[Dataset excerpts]

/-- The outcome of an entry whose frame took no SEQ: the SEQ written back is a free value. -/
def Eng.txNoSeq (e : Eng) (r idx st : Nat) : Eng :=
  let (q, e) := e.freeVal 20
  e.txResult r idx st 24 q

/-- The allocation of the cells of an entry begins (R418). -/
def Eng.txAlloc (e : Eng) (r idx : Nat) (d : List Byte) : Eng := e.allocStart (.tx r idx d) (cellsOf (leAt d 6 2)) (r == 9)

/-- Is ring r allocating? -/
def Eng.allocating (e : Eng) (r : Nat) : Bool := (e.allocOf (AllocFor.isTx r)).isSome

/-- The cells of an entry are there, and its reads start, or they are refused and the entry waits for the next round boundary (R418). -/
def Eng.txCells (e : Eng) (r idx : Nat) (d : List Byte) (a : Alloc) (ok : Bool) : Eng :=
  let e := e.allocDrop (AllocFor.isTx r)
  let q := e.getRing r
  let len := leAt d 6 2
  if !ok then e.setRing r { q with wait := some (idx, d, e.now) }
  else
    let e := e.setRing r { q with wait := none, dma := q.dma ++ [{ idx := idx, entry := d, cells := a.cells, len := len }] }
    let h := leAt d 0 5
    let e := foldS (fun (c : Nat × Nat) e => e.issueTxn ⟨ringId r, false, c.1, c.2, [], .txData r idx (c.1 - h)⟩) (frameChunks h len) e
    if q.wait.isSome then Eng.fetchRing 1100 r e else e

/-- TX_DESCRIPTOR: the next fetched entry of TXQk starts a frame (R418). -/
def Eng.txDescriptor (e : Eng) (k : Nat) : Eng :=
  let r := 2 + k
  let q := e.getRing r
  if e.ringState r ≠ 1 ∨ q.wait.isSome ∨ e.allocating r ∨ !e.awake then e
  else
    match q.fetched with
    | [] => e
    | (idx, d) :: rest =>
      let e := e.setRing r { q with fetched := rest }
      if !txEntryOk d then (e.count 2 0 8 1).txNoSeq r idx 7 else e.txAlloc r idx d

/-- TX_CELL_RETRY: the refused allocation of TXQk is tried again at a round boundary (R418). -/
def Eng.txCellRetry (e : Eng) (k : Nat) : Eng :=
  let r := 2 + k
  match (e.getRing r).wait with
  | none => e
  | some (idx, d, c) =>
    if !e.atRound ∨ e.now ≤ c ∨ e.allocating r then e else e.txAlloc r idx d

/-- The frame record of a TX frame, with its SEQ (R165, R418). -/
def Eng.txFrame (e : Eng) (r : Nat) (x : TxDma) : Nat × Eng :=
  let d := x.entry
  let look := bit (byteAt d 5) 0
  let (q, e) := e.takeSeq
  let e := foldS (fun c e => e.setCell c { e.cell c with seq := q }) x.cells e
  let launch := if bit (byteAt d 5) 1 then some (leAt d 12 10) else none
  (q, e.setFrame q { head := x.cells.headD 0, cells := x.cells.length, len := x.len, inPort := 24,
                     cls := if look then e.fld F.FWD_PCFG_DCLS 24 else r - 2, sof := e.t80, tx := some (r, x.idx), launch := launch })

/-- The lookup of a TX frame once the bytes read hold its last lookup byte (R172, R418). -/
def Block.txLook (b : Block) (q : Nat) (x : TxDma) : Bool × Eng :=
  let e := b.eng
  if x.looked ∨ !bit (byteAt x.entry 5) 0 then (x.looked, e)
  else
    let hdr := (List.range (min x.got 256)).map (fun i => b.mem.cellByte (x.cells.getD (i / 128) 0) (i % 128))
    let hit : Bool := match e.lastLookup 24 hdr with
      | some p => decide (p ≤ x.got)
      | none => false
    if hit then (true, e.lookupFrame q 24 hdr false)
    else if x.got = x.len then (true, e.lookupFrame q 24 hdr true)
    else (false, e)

### PROBLEM STATEMENT
Restate word for word the lines of the data above, starting at the line containing "(R172, R418). -/" and ending at the line containing "if hit then", both included, and nothing more.

### OUTPUT OF THE TASK
/-- The lookup of a TX frame once the bytes read hold its last lookup byte (R172, R418). -/
def Block.txLook (b : Block) (q : Nat) (x : TxDma) : Bool × Eng :=
  let e := b.eng
  if x.looked ∨ !bit (byteAt x.entry 5) 0 then (x.looked, e)
  else
    let hdr := (List.range (min x.got 256)).map (fun i => b.mem.cellByte (x.cells.getD (i / 128) 0) (i % 128))
    let hit : Bool := match e.lastLookup 24 hdr with
      | some p => decide (p ≤ x.got)
      | none => false
    if hit then (true, e.lookupFrame q 24 hdr false)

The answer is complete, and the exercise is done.